Wednesday 4/15
6-8 pm no reservations needed
$15 + 10% off wines tasted

Old World Winery “L’Aureate” 2024
Old World Winery “Single Cloud” 2023
Old World Winery “Rise” 2021
Old World Winery “Abundance” 2021
Old World Winery “Abourious” Reserve 2011
We’re thrilled to welcome Darek Trowbridge back for this week’s tasting, during which we’ll sample new releases of old favorites that you may have already discovered at the shop, as well as wines that are new to our shelves. A fourth-generation California grape grower, Darek has an eccentric, ever-curious, and engaged wine brain, and you always leave a conversation with him with enhanced neuroplasticity and always more questions than answers.

When I visited Darek last year, I was blown away by the vast mountain of wood chips located on one side of his property. He explained that he employs wood chips as ground cover for all of his plantings, and the mountain is periodically replenished by the truckload by arborist friends—much to the chagrin of the county, which looks askance at massive mounds of mulch, as the fermenting mass generates heat and can present a fire hazard. Indeed, I shoved my hand deep into the fermenting mass, and it felt like a heating pad, and I understood how it might pose a fire risk (he assured me that the mulch mountain quickly finds its way into the various plots he works in Sonoma). All too often, we look at organic agriculture as a matter of inputs and outputs and fail to consider Rodale’s central argument: organic farming is all about building soil health, and healthy soil yields more nutritious and flavorful fruit. Mulch and the thriving soil biome that it facilitates are key to everything Darek does. Darek once observed, “I like to fix broken things,” and he does operate as a bit of a vineyard savior, taking neglected and abused parcels and bringing them back to productive life.

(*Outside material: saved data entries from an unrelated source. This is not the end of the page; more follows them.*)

-- ==== Sys2Proof/Laws/Changes.lean ====
section
/-! SUPPORT. What an operation may change, said once for each: `Changes m s t` says that `t` differs from `s` only in the fields
of the mask `m` (bit i for field i of State, in its order), leaves the queue of waiting commands, keeps the canonical form of
memory, takes free values only forward, withdraws nothing that has left the package and blows fuses only. -/

set_option Elab.async false

namespace Sys2Proof.Machine

/-- Fuses change only by being blown: the part, the identifier and the key digests stay, keys stay revoked, the anti-rollback
count rises. -/
structure Fuses.Later (a b : Fuses) : Prop where
  part : b.part = a.part
  uid : b.uid = a.uid
  digests : b.digests = a.digests
  revoked : a.revoked ||| b.revoked = b.revoked
  arb : a.arb ≤ b.arb

theorem Fuses.Later.refl (a : Fuses) : Fuses.Later a a := ⟨rfl, rfl, rfl, BitVec.or_self, le_refl _⟩

theorem Fuses.Later.trans {a b c : Fuses} (h : Fuses.Later a b) (k : Fuses.Later b c) : Fuses.Later a c :=
  ⟨k.part.trans h.part, k.uid.trans h.uid, k.digests.trans h.digests, (by rw [← k.revoked, ← BitVec.or_assoc, h.revoked]), le_trans h.arb k.arb⟩

structure Changes (m : Nat) (s t : State) : Prop where
  pending : t.pending = s.pending
  later : Fuses.Later s.fuses t.fuses
  memWf : Memory.wf s.mem = true → Memory.wf t.mem = true
  freshLe : s.fresh ≤ t.fresh
  outPrefix : s.out <+: t.out
  fuses : m.testBit 1 = false → t.fuses = s.fuses
  shadow : m.testBit 2 = false → t.shadow = s.shadow
  pins : m.testBit 3 = false → t.pins = s.pins
  supply : m.testBit 4 = false → t.supply = s.supply
  ember : m.testBit 5 = false → t.ember = s.ember
  rst : m.testBit 6 = false → t.rst = s.rst
  kind : m.testBit 7 = false → t.kind = s.kind
  doms : m.testBit 8 = false → t.doms = s.doms
  lostClk : m.testBit 9 = false → t.lostClk = s.lostClk
  pages : m.testBit 10 = false → t.pages = s.pages
  ownBad : m.testBit 11 = false → t.ownBad = s.ownBad
  queues : m.testBit 12 = false → t.queues = s.queues
  order : m.testBit 13 = false → t.order = s.order
  rr : m.testBit 14 = false → t.rr = s.rr
  copies : m.testBit 15 = false → t.copies = s.copies
  held : m.testBit 16 = false → t.held = s.held
  ctxs : m.testBit 17 = false → t.ctxs = s.ctxs
  psync : m.testBit 18 = false → t.psync = s.psync
  psnap : m.testBit 19 = false → t.psnap = s.psnap
  lsync : m.testBit 20 = false → t.lsync = s.lsync
  lsnap : m.testBit 21 = false → t.lsnap = s.lsnap
  cores : m.testBit 22 = false → t.cores = s.cores
  engines : m.testBit 23 = false → t.engines = s.engines
  stores : m.testBit 24 = false → t.stores = s.stores
  lanes : m.testBit 25 = false → t.lanes = s.lanes
  shadows : m.testBit 26 = false → t.shadows = s.shadows
  drt : m.testBit 27 = false → t.drt = s.drt
  beat : m.testBit 28 = false → t.beat = s.beat
  sched : m.testBit 29 = false → t.sched = s.sched
  prefetch : m.testBit 30 = false → t.prefetch = s.prefetch
  pageReqs : m.testBit 31 = false → t.pageReqs = s.pageReqs
  mem : m.testBit 32 = false → t.mem = s.mem
  ue : m.testBit 33 = false → t.ue = s.ue
  ueSeen : m.testBit 34 = false → t.ueSeen = s.ueSeen
  scrubPos : m.testBit 35 = false → t.scrubPos = s.scrubPos
  ports : m.testBit 36 = false → t.ports = s.ports
  chain : m.testBit 37 = false → t.chain = s.chain
  jtag : m.testBit 38 = false → t.jtag = s.jtag
  flash : m.testBit 39 = false → t.flash = s.flash
  fw : m.testBit 40 = false → t.fw = s.fw
  trc : m.testBit 41 = false → t.trc = s.trc
  freeze : m.testBit 42 = false → t.freeze = s.freeze
  snapQ : m.testBit 43 = false → t.snapQ = s.snapQ
  out : m.testBit 44 = false → t.out = s.out
  fresh : m.testBit 45 = false → t.fresh = s.fresh
  drains : m.testBit 46 = false → t.drains = s.drains
  errs : m.testBit 47 = false → t.errs = s.errs

theorem Changes.refl (m : Nat) (s : State) : Changes m s s := by
  constructor <;> first | (intro _; rfl) | exact fun h => h | exact Fuses.Later.refl _ | exact le_refl _ | exact List.prefix_rfl | rfl

theorem Changes.mask_bit {a m : Nat} (h : a ||| m = m) {i : Nat} (hi : m.testBit i = false) : a.testBit i = false := by
  have := congrArg (fun x => x.testBit i) h
  simp only [Nat.testBit_or, hi, Bool.or_false] at this
  exact this

theorem Changes.mask_trans {a b m : Nat} (h : Nat.lor a b = b) (k : Nat.lor b m = m) : Nat.lor a m = m := by
  calc Nat.lor a m = a ||| (b ||| m) := by rw [show b ||| m = m from k]; rfl
    _ = (a ||| b) ||| m := (Nat.or_assoc a b m).symm
    _ = m := by rw [show a ||| b = b from h]; exact k

/-- One operation after another. -/
theorem Changes.andThen {m a : Nat} {s t u : State} (h : Changes m s t) (k : Changes a t u) (hm : Nat.lor a m = m := by decide) :
    Changes m s u :=
  { pending := k.pending.trans h.pending, later := h.later.trans k.later, memWf := fun e => k.memWf (h.memWf e),
    freshLe := le_trans h.freshLe k.freshLe, outPrefix := h.outPrefix.trans k.outPrefix,
    fuses := fun e => (k.fuses (Changes.mask_bit hm e)).trans (h.fuses e),
    shadow := fun e => (k.shadow (Changes.mask_bit hm e)).trans (h.shadow e),
    pins := fun e => (k.pins (Changes.mask_bit hm e)).trans (h.pins e),
    supply := fun e => (k.supply (Changes.mask_bit hm e)).trans (h.supply e),
    ember := fun e => (k.ember (Changes.mask_bit hm e)).trans (h.ember e),
    rst := fun e => (k.rst (Changes.mask_bit hm e)).trans (h.rst e),
    kind := fun e => (k.kind (Changes.mask_bit hm e)).trans (h.kind e),
    doms := fun e => (k.doms (Changes.mask_bit hm e)).trans (h.doms e),
    lostClk := fun e => (k.lostClk (Changes.mask_bit hm e)).trans (h.lostClk e),
    pages := fun e => (k.pages (Changes.mask_bit hm e)).trans (h.pages e),
    ownBad := fun e => (k.ownBad (Changes.mask_bit hm e)).trans (h.ownBad e),
    queues := fun e => (k.queues (Changes.mask_bit hm e)).trans (h.queues e),
    order := fun e => (k.order (Changes.mask_bit hm e)).trans (h.order e),
    rr := fun e => (k.rr (Changes.mask_bit hm e)).trans (h.rr e),
    copies := fun e => (k.copies (Changes.mask_bit hm e)).trans (h.copies e),
    held := fun e => (k.held (Changes.mask_bit hm e)).trans (h.held e),
    ctxs := fun e => (k.ctxs (Changes.mask_bit hm e)).trans (h.ctxs e),
    psync := fun e => (k.psync (Changes.mask_bit hm e)).trans (h.psync e),
    psnap := fun e => (k.psnap (Changes.mask_bit hm e)).trans (h.psnap e),
    lsync := fun e => (k.lsync (Changes.mask_bit hm e)).trans (h.lsync e),
    lsnap := fun e => (k.lsnap (Changes.mask_bit hm e)).trans (h.lsnap e),
    cores := fun e => (k.cores (Changes.mask_bit hm e)).trans (h.cores e),
    engines := fun e => (k.engines (Changes.mask_bit hm e)).trans (h.engines e),
    stores := fun e => (k.stores (Changes.mask_bit hm e)).trans (h.stores e),
    lanes := fun e => (k.lanes (Changes.mask_bit hm e)).trans (h.lanes e),
    shadows := fun e => (k.shadows (Changes.mask_bit hm e)).trans (h.shadows e),
    drt := fun e => (k.drt (Changes.mask_bit hm e)).trans (h.drt e),
    beat := fun e => (k.beat (Changes.mask_bit hm e)).trans (h.beat e),
    sched := fun e => (k.sched (Changes.mask_bit hm e)).trans (h.sched e),
    prefetch := fun e => (k.prefetch (Changes.mask_bit hm e)).trans (h.prefetch e),
    pageReqs := fun e => (k.pageReqs (Changes.mask_bit hm e)).trans (h.pageReqs e),
    mem := fun e => (k.mem (Changes.mask_bit hm e)).trans (h.mem e),
    ue := fun e => (k.ue (Changes.mask_bit hm e)).trans (h.ue e),
    ueSeen := fun e => (k.ueSeen (Changes.mask_bit hm e)).trans (h.ueSeen e),
    scrubPos := fun e => (k.scrubPos (Changes.mask_bit hm e)).trans (h.scrubPos e),
    ports := fun e => (k.ports (Changes.mask_bit hm e)).trans (h.ports e),
    chain := fun e => (k.chain (Changes.mask_bit hm e)).trans (h.chain e),
    jtag := fun e => (k.jtag (Changes.mask_bit hm e)).trans (h.jtag e),
    flash := fun e => (k.flash (Changes.mask_bit hm e)).trans (h.flash e),
    fw := fun e => (k.fw (Changes.mask_bit hm e)).trans (h.fw e),
    trc := fun e => (k.trc (Changes.mask_bit hm e)).trans (h.trc e),
    freeze := fun e => (k.freeze (Changes.mask_bit hm e)).trans (h.freeze e),
    snapQ := fun e => (k.snapQ (Changes.mask_bit hm e)).trans (h.snapQ e),
    out := fun e => (k.out (Changes.mask_bit hm e)).trans (h.out e),
    fresh := fun e => (k.fresh (Changes.mask_bit hm e)).trans (h.fresh e),
    drains := fun e => (k.drains (Changes.mask_bit hm e)).trans (h.drains e),
    errs := fun e => (k.errs (Changes.mask_bit hm e)).trans (h.errs e) }

/-- One operation after another, the later first. -/
theorem Changes.after {m a : Nat} {s t u : State} (k : Changes a t u) (h : Changes m s t) (hm : Nat.lor a m = m) : Changes m s u :=
  h.andThen k hm

/-- A wider mask. -/
theorem Changes.widen {m a : Nat} {s t : State} (k : Changes a s t) (hm : Nat.lor a m = m := by decide) : Changes m s t :=
  (Changes.refl m s).andThen k hm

We’ll be tasting a wine, now with 15 years of bottle age, made from a plot of centenarian abouriou planted by his great-grandfather in the 1890s. Few in California work this old variety from southwestern France, and fewer than 1,000 acres of it are still under cultivation in France today. I asked Darek why his great-grandfather chose to work with this obscure grape, and his response was simply, “he liked it.” We’ll also be tasting new releases of two customer favorites: one is “L’Aureate,” a skin-contact chardonnay that’s 180 degrees different than pretty much any other California manifestation of the variety; the other is “Single Cloud,” a co-fermentation of red and white grapes from a tiny vineyard that you can circumambulate in ten minutes. To follow, three other co-fermentations, all from different plots, and with quite a varied roster of varieties, ranging from mondeuse to trousseau gris.